Crate find_simdoc

Source
Expand description

Time- and memory-efficient all pairs similarity searches in documents. A more detailed description can be found on the project page.

§Problem definition

  • Input
    • List of documents
    • Distance function
    • Radius threshold
  • Output
    • All pairs of similar document ids

§Features

§Easy to use

This software supports all essential steps of document similarity search, from feature extraction to output of similar pairs. Therefore, you can immediately try the fast all pairs similarity search using your document files.

§Flexible tokenization

You can specify any delimiter when splitting words in tokenization for feature extraction. This can be useful in languages where multiple definitions of words exist, such as Japanese or Chinese.

§Time and memory efficiency

The time and memory complexities are linear over the numbers of input documents and output results on the basis of the ideas behind the locality sensitive hashing (LSH) and sketch sorting approach.

§Tunable search performance

LSH allows tuning of performance in accuracy, time, and memory, through a manual parameter specifying search dimensions.
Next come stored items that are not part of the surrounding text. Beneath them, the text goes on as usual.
-- ==== Sys2Proof/Machine/RowsReplica.lean ====
section
/-! DEFINITION. The meanings of the replica store and replication commands (R34, R37, R42, R53 to R59). -/

namespace Sys2Proof.Machine

/-- BEAT_ANCHOR_EXPIRY (R34). -/
def execBeatAnchorExpiry (c : Chan) (s : State) : Host.Outcome State Fault Refusal :=
  .next (s.atFrame fun t => t.expireAnchor c)

/-- EDIT_RECEIVED (R37 to R48). -/
def execEditReceived (rx : Reception) (s : State) : Host.Outcome State Fault Refusal :=
  .next (s.arrival rx fun src _ m =>
    match m with
    | .edit chan epoch seq op operands => some fun t =>
      match chanOf chan with
      | some c => t.editArrives c src epoch seq op operands
      | none => t
    | _ => none)

/-- PARKED_EDIT_TIMEOUT (R42). -/
def execParkedEditTimeout (c : Chan) (s : State) : Host.Outcome State Fault Refusal :=
  .next (s.atFrame fun t => t.parkedTimeout c)

/-- IMAGEREQ_OFFER_RETRY (R53, R183). -/
def execImagereqOfferRetry (c : Chan) (s : State) : Host.Outcome State Fault Refusal :=
  .next (s.atFrame fun t => t.askTarget c)

/-- IMAGEREQ_ECHO (R53, R184). -/
def execImagereqEcho (s : State) : Host.Outcome State Fault Refusal :=
  .next (s.echo (fun m => decide (m.kind = .imagereq)) fun m t =>
    match m with
    | .imagereq c d => t.askEchoed c d
    | _ => t)

/-- IMAGE_TARGET_TIMEOUT (R53). -/
def execImageTargetTimeout (c : Chan) (s : State) : Host.Outcome State Fault Refusal :=
  .next (s.atFrame fun t => t.targetTimeout c)

/-- IMAGE_ROUND_RESTART (R53). -/
def execImageRoundRestart (c : Chan) (s : State) : Host.Outcome State Fault Refusal :=
  .next (s.atFrame fun t => t.roundRestart c)

/-- IMAGE_SEGMENT_RECEIVED (R54 to R56). -/
def execImageSegmentReceived (rx : Reception) (s : State) : Host.Outcome State Fault Refusal :=
  .next (s.arrival rx fun src _ m =>
    match m with
    | .image chan epoch imageId base index count records body => some fun t =>
      match chanOf chan with
      | some c => t.imageArrives c src ⟨imageId, epoch, base, index, count, records, body⟩
      | none => t
    | _ => none)

/-- IMAGE_LOAD_TIMEOUT (R57). -/
def execImageLoadTimeout (c : Chan) (s : State) : Host.Outcome State Fault Refusal :=
  .next (s.atFrame fun t => t.loadTimeout c)

/-- IMAGEREQ_RECEIVED (R58): one directed to this station. -/
def execImagereqReceived (rx : Reception) (s : State) : Host.Outcome State Fault Refusal :=
  .next (s.arrival rx fun src dst m =>
    match m with
    | .imagereq chan => some fun t => if dst = 0 then t else t.imagereqArrives src chan
    | _ => none)

/-- IMAGE_SEGMENT_QUEUED (R58, R59). -/
def execImageSegmentQueued (s : State) : Host.Outcome State Fault Refusal := .next (s.event State.serveNext)

/-- IMAGE_ECHO (R59, R184). -/
def execImageEcho (s : State) : Host.Outcome State Fault Refusal :=
  .next (s.echo (fun m => decide (m.kind = .image)) fun m t => t.imageDone m)

end Sys2Proof.Machine
end

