-- ==== Sys2Proof/Machine/Step.lean ====
section
/-! DEFINITION. The step of the block: the command at the front of the queue. -/

namespace Sys2Proof.Machine

/-- Take the front command and run it with the queue's rest. On an empty queue the block takes what is left of an
open frame event, and else idles (log 1). -/
def step (s : State) : Host.Outcome State Fault Refusal :=
  match s.pending with
  | [] => .next (if s.time.frameOpen then s.clearOut.settle else s)
  | c :: rest => exec c { s with pending := rest }

/-- The command that a word spells, put at the front of the queue; no word of the table spells one. -/
def State.withFetchWord (s : State) (nbits w : Nat) : State :=
  match decodeTableWord nbits w with
  | some c => { s with pending := c :: s.pending }
  | none => s

end Sys2Proof.Machine
end

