/-- LINE_PULSE_END and SECONDARY_OCCURRENCE, each with the slot's steps before its own done (R157, R158). At step 1
every line pulsed at the frame event before goes off with a LINE word, in line order, the model's choice (log 51), the
others keep their level, and no line is then pulsed. At step 8 the head of the pending list that is due is issued and
leaves the list, and the rest follow; with none due nothing is issued. An issue sets its line to the level its action
gives, with a LINE word only when the level changes, and a PULSE marks the line. The pending list (R157): an occurrence
k of a cue is due at the anchored start plus its offset plus k periods, for each k below its count; one due before the
actual start is passed over, and none is generated from the first that is due at or past the cue end on. The list is
brought to the first 16 of those not yet issued, by due position, then the cue's place, then k, where positions so near
are compared one way only; what is not yet issued begins at the least index pending, or at the next repeat index, which
is then one above the last that the list holds. That an occurrence due at a skipped join point is passed over is the
model's choice (log 27). Where a command finds the state, the slot of the channel's leader at the end of its own step 3
before a later step of this one, and the review after it, are the model's order (log 1). -/
def Obligations.LinesFollowTheirOccurrences : Prop :=
  (∀ (n : SlotId) (s : State), s.time.frameOpen = true →
    let done := fun (k : Nat) (u : State) => u.modSlot n fun x => { x with stepsDone := k }
    (let t := s.atStep
      let x := t.slot n
      x.state.holds = true → x.stepsDone = 0 → ∃ u, exec (.linePulseEnd n) s = .next (done 1 u).review ∧
        u.out = t.out ++ ((List.finRange 4).filter fun l => x.pulsed.get l).map (fun l => .word n (.line l false)) ∧
        (∀ l : Fin 4, (u.slot n).lines.get l = (x.lines.get l && !x.pulsed.get l)) ∧
        (∀ l : Fin 4, (u.slot n).pulsed.get l = false) ∧ u.log = t.log ∧ (u.slot n).cur = x.cur) ∧
    (let t := s.atLater n
      let x := t.slot n
      x.state.holds = true → x.stepsDone = 7 →
      (∀ o rest, x.pending = o :: rest → t.reached o.due = true →
        exec (.secondaryOccurrence n) s = .next (done 8 (State.issueDue n 63
          (((t.issueOcc n o).modSlot n fun x => { x with pending := rest }).refill n))).review) ∧
      ((∀ o rest, x.pending = o :: rest → t.reached o.due = false) →
        exec (.secondaryOccurrence n) s = .next (done 8 t).review))) ∧
  (∀ (n : SlotId) (o : Occ) (s : State), let u := s.issueOcc n o
    let old := (s.slot n).lines.get o.line
    let level := match o.action with
      | .pulse => true
      | .set => true
      | .clear => false
      | .toggle => !old
    u.out = s.out ++ (if level = old then [] else [.word n (.line o.line level)]) ∧
    (∀ l, (u.slot n).lines.get l = if l = o.line then level else (s.slot n).lines.get l) ∧
    (∀ l, (u.slot n).pulsed.get l = true ↔ (s.slot n).pulsed.get l = true ∨ (l = o.line ∧ o.action = .pulse)) ∧
    (∀ m, m ≠ n → u.slot m = s.slot m) ∧ u.log = s.log) ∧
  ((∀ (n : SlotId) (s : State), ((s.slot n).cur = none → s.refill n = s) ∧
      ∀ cue, (s.slot n).cur = some cue → let p := refillList s.rate cue (s.slot n).pending (s.slot n).nextRepeat
        s.refill n = s.modSlot n fun x =>
          { x with pending := p, nextRepeat := generated cue x.pending x.nextRepeat p }) ∧
    (∀ (r : Rate) (cue : Cue) (i k fuel : Nat) (sc : SecCue) (o : Occ),
      let due := fun j : Nat => cue.anchored.add r (sc.offset + j * sc.period)
      o ∈ occsFrom r cue i sc k fuel ↔ ∃ j, k ≤ j ∧ j < k + fuel ∧ j < sc.count ∧
        o = ⟨due j, sc.line, sc.action, i, j⟩ ∧ Pos.before r (due j) cue.actual = false ∧
        ∀ m e, k ≤ m → m ≤ j → cue.cueEnd = some e → Pos.atOrPast r (due m) e = false) ∧
    (∀ (r : Rate) (a b : Occ), occBefore r a b = true ↔ Pos.before r a.due b.due = true ∨
      (Pos.diff r a.due b.due = 0 ∧ (a.cue < b.cue ∨ (a.cue = b.cue ∧ a.rep < b.rep)))) ∧
    (∀ (r : Rate) (cue : Cue) (pending : List Occ) (gen : List Nat),
      let base := fun i : Nat => baseIndex pending i (gen.getD i 0)
      let all := cue.cues.zipIdx.flatMap fun x => occsFrom r cue x.2 x.1 (base x.2) 16
      let p := refillList r cue pending gen
      p.length = min 16 all.length ∧
      (∃ more, (p ++ more).Perm all ∧
        ((∀ a ∈ all, ∀ b ∈ all, occBefore r a b = true → occBefore r b a = false) →
          ∀ as a b bs, p ++ more = as ++ a :: b :: bs → occBefore r b a = false)) ∧
      (∀ i, base i ≤ gen.getD i 0 ∧ (∀ o ∈ pending, o.cue = i → base i ≤ o.rep) ∧
        (base i = gen.getD i 0 ∨ ∃ o ∈ pending, o.cue = i ∧ o.rep = base i)) ∧
      (∀ i g, (generated cue pending gen p)[i]? = some g → base i ≤ g ∧ (∀ o ∈ p, o.cue = i → o.rep < g) ∧
        (g = base i ∨ ∃ o ∈ p, o.cue = i ∧ g = o.rep + 1)) ∧
      (generated cue pending gen p).length = cue.cues.length))
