-- ==== Sys2Proof/Laws/Frame.lean ====
section
/-! SUPPORT. What no operation touches but the time base and the loader themselves: the time, the loader's values and
the queue of commands. -/

namespace Sys2Proof.Machine

namespace State

/-- The time base, the loader and the queue of commands, together. -/
def base (s : State) : TimeBase × Loader × List Instr := (s.time, s.loader, s.pending)

theorem base_time {s t : State} (h : t.base = s.base) : t.time = s.time := congrArg Prod.fst h
theorem base_loader {s t : State} (h : t.base = s.base) : t.loader = s.loader := congrArg (fun x => x.2.1) h
theorem base_pending {s t : State} (h : t.base = s.base) : t.pending = s.pending := congrArg (fun x => x.2.2) h

@[simp] theorem base_modChan (s : State) (c : Chan) (f : ChannelRec → ChannelRec) : (s.modChan c f).base = s.base := rfl
@[simp] theorem base_modView (s : State) (c : Chan) (f : View → View) : (s.modView c f).base = s.base := rfl
@[simp] theorem base_modSlot (s : State) (n : SlotId) (f : Slot → Slot) : (s.modSlot n f).base = s.base := rfl
@[simp] theorem base_modWatch (s : State) (c : Chan) (f : WatchRec → WatchRec) : (s.modWatch c f).base = s.base := rfl
@[simp] theorem base_modProbe (s : State) (p : ProbeId) (f : Probe → Probe) : (s.modProbe p f).base = s.base := rfl
@[simp] theorem base_setLine (s : State) (f : Line → Line) : (s.setLine f).base = s.base := rfl
@[simp] theorem base_setRepl (s : State) (f : Replication → Replication) : (s.setRepl f).base = s.base := rfl
@[simp] theorem base_setClaims (s : State) (f : ClaimEngine → ClaimEngine) : (s.setClaims f).base = s.base := rfl
@[simp] theorem base_emit (s : State) (n : SlotId) (w : CueWord) : (s.emit n w).base = s.base := rfl
@[simp] theorem base_clearOut (s : State)  : (s.clearOut ).base = s.base := rfl
@[simp] theorem base_modPeer (s : State) (a : Addr) (f : Peer → Peer) : (s.modPeer a f).base = s.base := rfl

@[simp] theorem base_mk (pending out freeCount time loader free chans repl watch probes peers views claims slots log logNext
    line) : (State.mk pending out freeCount time loader free chans repl watch probes peers views claims slots log logNext
      line).base = (time, loader, pending) := rfl
@[simp] theorem base_eta (s : State) : (s.time, s.loader, s.pending) = s.base := rfl

theorem base_foldl {α : Type} (f : State → α → State) (h : ∀ s x, (f s x).base = s.base) (xs : List α) (s : State) :
    (xs.foldl f s).base = s.base := by
  induction xs generalizing s with
  | nil => rfl
  | cons x xs ih => rw [List.foldl_cons, ih, h]

end State
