/-- Settles O59: a step is the front command on the rest of the queue, or what is left of an open frame event, and each
operation of either keeps the depths. -/
theorem everyStepKeepsTheQueuesShort : Obligations.EveryStepKeepsTheQueuesShort := by
  intro s t h stepped
  unfold step at stepped
  split at stepped
  · obtain rfl := Host.Outcome.next.inj stepped
    have cleared := State.queuesShort_clearOut.mpr h
    split
    · exact cleared.settle
    · exact h
  next c rest _ =>
    obtain ⟨u, executed, short⟩ := State.QueuesShort.exec (s := { s with pending := rest }) (h.congr rfl rfl) c
    rw [executed] at stepped
    exact Host.Outcome.next.inj stepped ▸ short

end Sys2Proof.KeepingCurrent

/-! ## Beats leave the rest of the watch records alone (R33, R49, R60) -/

namespace Sys2Proof.Machine.State

section
variable (s : State)

/-! ### What a walk, a queue and a request leave of the watch records -/

@[simp] theorem armIfReady_watch (n : SlotId) : (s.armIfReady n).watch = s.watch := by
  unfold armIfReady; (repeat' split) <;> rfl
@[simp] theorem rearm_watch (n : SlotId) : (s.rearm n).watch = s.watch := by
  unfold rearm; (repeat' split) <;> simp
@[simp] theorem refreshEnd_watch (n : SlotId) : (s.refreshEnd n).watch = s.watch := by
  unfold refreshEnd; split <;> rfl
@[simp] theorem refill_watch (n : SlotId) : (s.refill n).watch = s.watch := by
  unfold refill; split <;> rfl
@[simp] theorem loseEvent_watch (n : SlotId) (c : Chan) (id : Nat) : (s.loseEvent n c id).watch = s.watch := by
  unfold loseEvent; dsimp only; split <;> simp
@[simp] theorem afterWalk_watch (c : Chan) : (s.afterWalk c).watch = s.watch := by
  unfold afterWalk; (repeat' split) <;> simp
@[simp] theorem setQueue_watch (k : Cls) (q : List QEntry) : (s.setQueue k q).watch = s.watch := by cases k <;> rfl
@[simp] theorem startWait_watch : s.startWait.watch = s.watch := rfl
@[simp] theorem enqueue_watch (m : OutMsg) : (s.enqueue m).watch = s.watch := by simp [enqueue]
@[simp] theorem takeBack_watch (k : Cls) (p : OutMsg → Bool) : (s.takeBack k p).watch = s.watch := by simp [takeBack]
@[simp] theorem replaceWaiting_watch (p : OutMsg → Bool) (m : OutMsg) : (s.replaceWaiting p m).watch = s.watch := by
  simp [replaceWaiting]
@[simp] theorem offerBeacon_watch : s.offerBeacon.watch = s.watch := by
  unfold offerBeacon; (repeat' split) <;> simp
@[simp] theorem beaconRetry_watch : s.beaconRetry.watch = s.watch := by
  unfold beaconRetry; split <;> simp
@[simp] theorem putVerdict_watch (p : ProbeId) : (s.putVerdict p).watch = s.watch := by
  unfold putVerdict; dsimp only; (repeat' split) <;> simp
@[simp] theorem beforeVerdict_watch (k : Nat) : (s.beforeVerdict k).watch = s.watch := by
  unfold beforeVerdict; split
  · exact forProbes_keeps (P := fun t => t.watch = s.watch) (fun p t h => by split <;> simp [h]) _ (by simp)
  · rfl
@[simp] theorem imageTouched_watch (c : Chan) : (s.imageTouched c).watch = s.watch := by
  unfold imageTouched; (repeat' split) <;> simp
@[simp] theorem trim_watch (c : Chan) : (s.trim c).watch = s.watch := by
  unfold trim; dsimp only; split
  · rfl
  · rw [imageTouched_watch]; rfl
@[simp] theorem walkOwn_watch (c : Chan) : (s.walkOwn c).watch = s.watch := by
  unfold walkOwn; split
  · simp [markPast]
  · rfl
@[simp] theorem walk_watch (c : Chan) : (s.walk c).watch = s.watch := by
  rw [walk, foldl_keeps (fun t => t.watch) (fun t f => walkOwn_watch t f)]
  exact walkOwn_watch s c
@[simp] theorem writeAnchor_watch (c : Chan) (a : Anchor) : (s.writeAnchor c a).watch = s.watch := walk_watch _ c
@[simp] theorem answerNone_watch (dst : Addr) (b : Byte) : (s.answerNone dst b).watch = s.watch := by
  unfold answerNone; split <;> simp
@[simp] theorem dropService_watch (c : Chan) : (s.dropService c).watch = s.watch := by
  unfold dropService; dsimp only; (repeat' split) <;> simp
@[simp] theorem freeShadow_watch (c : Chan) : (s.freeShadow c).watch = s.watch := by
  unfold freeShadow; split <;> rfl
@[simp] theorem setStale_watch (c : Chan) (cause : StaleCause) : (s.setStale c cause).watch = s.watch := by
  unfold setStale; dsimp only; (repeat' split) <;> simp
@[simp] theorem putAsk_watch (c : Chan) : (s.putAsk c).watch = s.watch := by
  unfold putAsk; (repeat' split) <;> simp [modRequest]
@[simp] theorem beforeAsk_watch (c : Chan) : (s.beforeAsk c).watch = s.watch := by
  unfold beforeAsk; split
  · exact forChans_keeps (P := fun t => t.watch = s.watch) (fun d t h => by split <;> simp [h]) _ (by simp)
  · rfl
@[simp] theorem chooseTarget_watch (c : Chan) : (s.chooseTarget c).watch = s.watch := by
  unfold chooseTarget; (repeat' split) <;> simp [modRequest, askTarget]
@[simp] theorem beginRequest_watch (c : Chan) : (s.beginRequest c).watch = s.watch := by
  unfold beginRequest; split <;> simp [newRound, modRequest]
@[simp] theorem makeStale_watch (c : Chan) (cause : StaleCause) : (s.makeStale c cause).watch = s.watch := by
  simp [makeStale]
@[simp] theorem judgeBeat_watch (c : Chan) (b : BeatEntry) : (s.judgeBeat c b).watch = s.watch := by
  unfold judgeBeat; dsimp only; (repeat' split) <;> simp

end

end Sys2Proof.Machine.State

/-! ## A carried beat entry and its form (R65) -/

namespace Sys2Proof.Machine

theorem chanOf_eq_none {n : Nat} : chanOf n = none ↔ n = 0 ∨ 32 < n := by
  unfold chanOf
  split
  next range => simp only [reduceCtorEq, false_iff]; omega
  next range => simp only [true_iff]; omega

theorem MainState.ofCode_eq_none : ∀ {n : Nat}, MainState.ofCode n = none ↔ n = 0 ∨ 3 < n
  | 0 | 1 | 2 | 3 => by simp [MainState.ofCode]
  | n + 4 => by simp [MainState.ofCode]

theorem MainState.ofCode_eq_some {n : Nat} {m : MainState} (h : MainState.ofCode n = some m) :
    n = m.code := by
  match n with
  | 0 | n + 4 => cases h
  | 1 | 2 | 3 => cases h; rfl

theorem flagOf_eq_none : ∀ {n : Nat}, flagOf n = none ↔ 1 < n
  | 0 | 1 => by simp [flagOf]
  | n + 2 => by simp [flagOf]

theorem flagOf_eq_some {n : Nat} {f : Bool} (h : flagOf n = some f) : f = decide (n = 1) := by
  match n with
  | 0 | 1 => cases h; rfl
  | n + 2 => cases h

/-- An entry is read when each field of its form is, and says what they carry (R65). -/
theorem RawBeat.entry_eq_some {r : Rate} {raw : RawBeat} {c : Chan} {b : BeatEntry} :
    raw.entry r = some (c, b) ↔ ∃ main present, chanOf raw.chan = some c ∧ MainState.ofCode raw.main = some main ∧
      flagOf raw.present = some present ∧ raw.report.frame < r.fpd ∧
      b = ⟨raw.epoch, main, raw.event, raw.offset, raw.report,
        if present && decide (raw.preparedPos.frame < r.fpd) then some (raw.preparedEvent, raw.preparedPos) else none⟩ := by
  simp only [RawBeat.entry, Option.bind_eq_bind, Option.bind_eq_some_iff]
  constructor
  · rintro ⟨d, hd, main, hm, present, hp, h⟩
    split at h
    next frame => cases h; exact ⟨main, present, hd, hm, hp, frame, rfl⟩
    next => cases h
  · rintro ⟨main, present, hd, hm, hp, frame, rfl⟩
    exact ⟨c, hd, main, hm, present, hp, if_pos frame⟩
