-- ==== Sys2Proof/Machine/RegMap.lean ====
section
/-! DEFINITION. The register map of BAR0 (spec/22_address_map.md R590 to R594 and the register tables of
every chapter): one address function per register, one field descriptor per field, the access masks that a write
follows (R8, R9), and the value every register has after reset. -/
namespace Sys2Proof.Machine

/-- A field of a 64-bit register: the register's BAR0 offset, the field's lowest bit and its width. -/
structure Rf where
  a  : Nat
  lo : Nat
  w  : Nat
  deriving DecidableEq, Repr

/-- Window of crux die `n` (R11, R593). -/
def cruxBase (n : Nat) : Nat := 0x01000000 + n * 0x00100000
/-- Register block of port `P`: 0 to 767 the endpoint ports, 768 + t torus port t (R12 to R14, R594, R96). -/
def portBase (P : Nat) : Nat :=
  if P < 768 then 0x02001000 + (P / 48) * 0x00100000 + (P % 48) * 0x200
  else 0x02081000 + ((P - 768) / 24) * 0x00100000 + ((P - 768) % 24) * 0x200
/-- Register block of core `k` (R176, R202). -/
def coreBase (k : Nat) : Nat := 0x01010000 + (k / 32) * 0x00100000 + (k % 32) * 0x100
/-- Register block of pool `p` (R468). -/
def poolBase (p : Nat) : Nat := 0x01070000 + (p / 4) * 0x00100000 + (p % 4) * 0x1000
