structure RopeCtx where
  ctx     : Nat
  die     : Nat
  cluster : Nat                 -- device cluster
  desc    : List Word
  broken  : Bool
  cause   : Nat
  members : List Member         -- by rank
  bytes   : Nat                 -- S bytes reserved
  nextOp  : Nat
  ops     : List RopeOp
  begun   : List (Nat × Nat)    -- chunks begun less settled, by local contributor (R340)
  owed    : Nat                 -- partials unsettled toward the parent
  held    : List (Nat × Nat × Nat × Nat × List Byte)  -- results of core members not yet received: rank, OPNO, chunk, element, bytes
  deriving DecidableEq, Repr

structure RopeSt where
  ctxs : List RopeCtx
  cmds : List (Nat × Nat)       -- status a context command will complete with, by crux die
  deriving DecidableEq, Repr

def RopeSt.initial : RopeSt := { ctxs := [], cmds := [] }

/-! ## Gates and expert stores (R357 to R388) -/

/-- A chosen expert of a token: rank, expert, gate value (FP32 bits), its OUTPUT as it lands (frame, bytes), complete. -/
structure Chosen where
  rank : Nat
  e    : Nat
  g    : Nat
  got  : List (Nat × List Byte)
  done : Bool
  deriving DecidableEq, Repr

/-- A token in flight (R364). `phase`: 0 landing, 1 awaiting a selection record, 2 chosen, 3 dispatched, 4 chosen and
counted as waiting for capacity. -/
structure Token where
  slot    : Nat
  src     : Nat
  seq     : Nat
  frames  : List (Nat × List Byte)
  last    : Option Nat
  poison  : Bool
  phase   : Nat
  ranking : List (Nat × Nat)    -- experts with their logits, best first
  chosen  : List Chosen
  dropped : Nat
  landed  : Nat
  deriving DecidableEq, Repr

/-- What a gate context has answered since its last witness record (R405). -/
structure GateTally where
  tokens   : Nat
  poisoned : Nat
  timeouts : Nat
  dropped  : Nat
  resIn    : Nat
  resOut   : Nat
  flags    : Nat
  deriving DecidableEq, Repr

def GateTally.zero : GateTally := { tokens := 0, poisoned := 0, timeouts := 0, dropped := 0, resIn := 0, resOut := 0, flags := 0 }

structure GateCtx where
  ctx     : Nat
  die     : Nat
  desc    : List Word
  broken  : Bool
  cause   : Nat
  weights : List Byte
  pred    : List Byte
  hosts   : List Nat
  masks   : List (Nat × Nat × List Nat)  -- mask DISPATCH messages in progress: ORIGIN, SEQ, endpoints served (R370)
  bytes   : List (Nat × Nat)    -- S bytes reserved, by device cluster
  base    : Nat                 -- S offset of slot 0 (R369)
  ring    : Nat                 -- S offset of the landing ring
  tokens  : List Token          -- in order of landing
  landed  : Nat                 -- tokens landed since CREATE (R369)
  heat    : List (Nat × Nat)
  recent  : List (Nat × Nat × Nat)  -- endpoint, BLOCK_ID, time requested (R382), oldest first
  tally   : GateTally
  deriving DecidableEq, Repr

/-- A selection record handed over by an FDE transfer (R369): context, the bytes. -/
structure SelRec where
  ctx   : Nat
  bytes : List Byte
  deriving DecidableEq, Repr

/-- An overflow block being read (R380): crux die, BLOCK_ID, ORIGIN, SEQ, LOADs as parts. -/
structure OvfRead where
  die    : Nat
  ctx    : Nat
  h      : Nat
  block  : Nat
  origin : Nat
  seq    : Nat
  parts  : List Part
  deriving DecidableEq, Repr

/-- An expert store of a crux die (R377 to R387), from its registers at CREATE. -/
structure Store where
  die     : Nat
  ctx     : Nat
  h       : Nat
  repl    : Nat
  lg      : Nat
  layers  : Nat
  experts : Nat
  blocks  : Nat
  mask    : Nat
  ovfFeid : Nat
  pages   : Nat
  dir     : Nat                 -- H offset of the directory
  pool    : Nat                 -- the FLAT pool that holds its grant (R458)
  deriving DecidableEq, Repr

/-- A copy a fill visits (R519, R520): directory index, copy number, H offset here, device of the other copy; `st` 0 waiting,
1 requested, 2 written, 3 left LOST with a status; the frames that have come: FRAG, whether poisoned, bytes. -/
structure FillCopy where
  entry  : Nat
  c      : Nat
  off    : Nat
  dev    : Nat
  st     : Nat
  status : Nat
  got    : List (Nat × Bool × List Byte)
  deriving DecidableEq, Repr

/-- A running fill (R519): crux die of the store, its harness, bytes of a block, the copies in ascending offset. -/
structure Fill where
  die    : Nat
  h      : Nat
  size   : Nat
  copies : List FillCopy
  deriving DecidableEq, Repr

structure GateSt where
  ctxs   : List GateCtx
  cmds   : List (Nat × Nat)     -- status a gate command will complete with, by crux die
  recs   : List SelRec
  stores : List Store
  scmds  : List (Nat × Nat × Nat) -- store commands executing: crux die, OP, the status it will complete with
  ovf    : List OvfRead
  fill   : Option Fill
  deriving DecidableEq, Repr

def GateSt.initial : GateSt := { ctxs := [], cmds := [], recs := [], stores := [], scmds := [], ovf := [], fill := none }

/-! ## Host interface (R412 to R442) -/

/-- How a ring command ends: status, REASON, VALUE0 to VALUE4. -/
structure RingEnd where
  status : Nat
  reason : Nat
  vals   : List Nat
  deriving DecidableEq, Repr

/-- A ring command in progress (R425): its number, ring pair, submission index, head entry, continuation, and how it ends
once that is known. -/
structure RingRun where
  no    : Nat
  ring  : Nat
  sq    : Nat
  opc   : Nat
  flags : Nat
  slot  : Nat
  user  : Nat
  args  : List Byte
  cont  : List Byte
  ended : Option RingEnd
  deriving DecidableEq, Repr

/-- A result slot (R430). -/
structure RingSlot where
  status : Nat
  armed  : Bool
  sq     : Nat
  value  : Nat
  deriving DecidableEq, Repr
def RingSlot.idle : RingSlot := { status := 1, armed := false, sq := 0, value := 0 }

/-- A waiting allocation (R465, R466). -/
structure PoolWait where
  pool  : Nat
  run   : Nat
  ring  : Nat
  n     : Nat
  entry : Nat
  clear : Bool
  list  : Nat
  bound : Nat
  deriving DecidableEq, Repr

/-- A SUBMIT message whose LAST frame has not arrived (R432). -/
structure Submit where
  ring  : Nat
  src   : Nat
  seq   : Nat
  bytes : List Byte
  deriving DecidableEq, Repr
You can flexibly perform searches depending on your dataset and machine environment.

  • Specifying lower dimensions allows for faster and rougher searches with less memory usage.
  • Specifying higher dimensions allows for more accurate searches with more memory usage.

§Search steps

  1. Extract features from documents
    • Set representation of character or word ngrams
    • Tfidf-weighted vector representation of character or word ngrams
  2. Convert the features into binary sketches through locality sensitive hashing
  3. Search for similar sketches in the Hamming space using a modified variant of the sketch sorting approach

Re-exports§

pub use cosine::CosineSearcher;
pub use jaccard::JaccardSearcher;

Modules§

cosine
Searcher for all pairs of similar documents in the Cosine space.
errors
Error definitions.
feature
Feature extractor.
jaccard
Searcher for all pairs of similar documents in the Jaccard space.
lsh
Locality-sensitive hashings.
tfidf
Weighters of TF-IDF.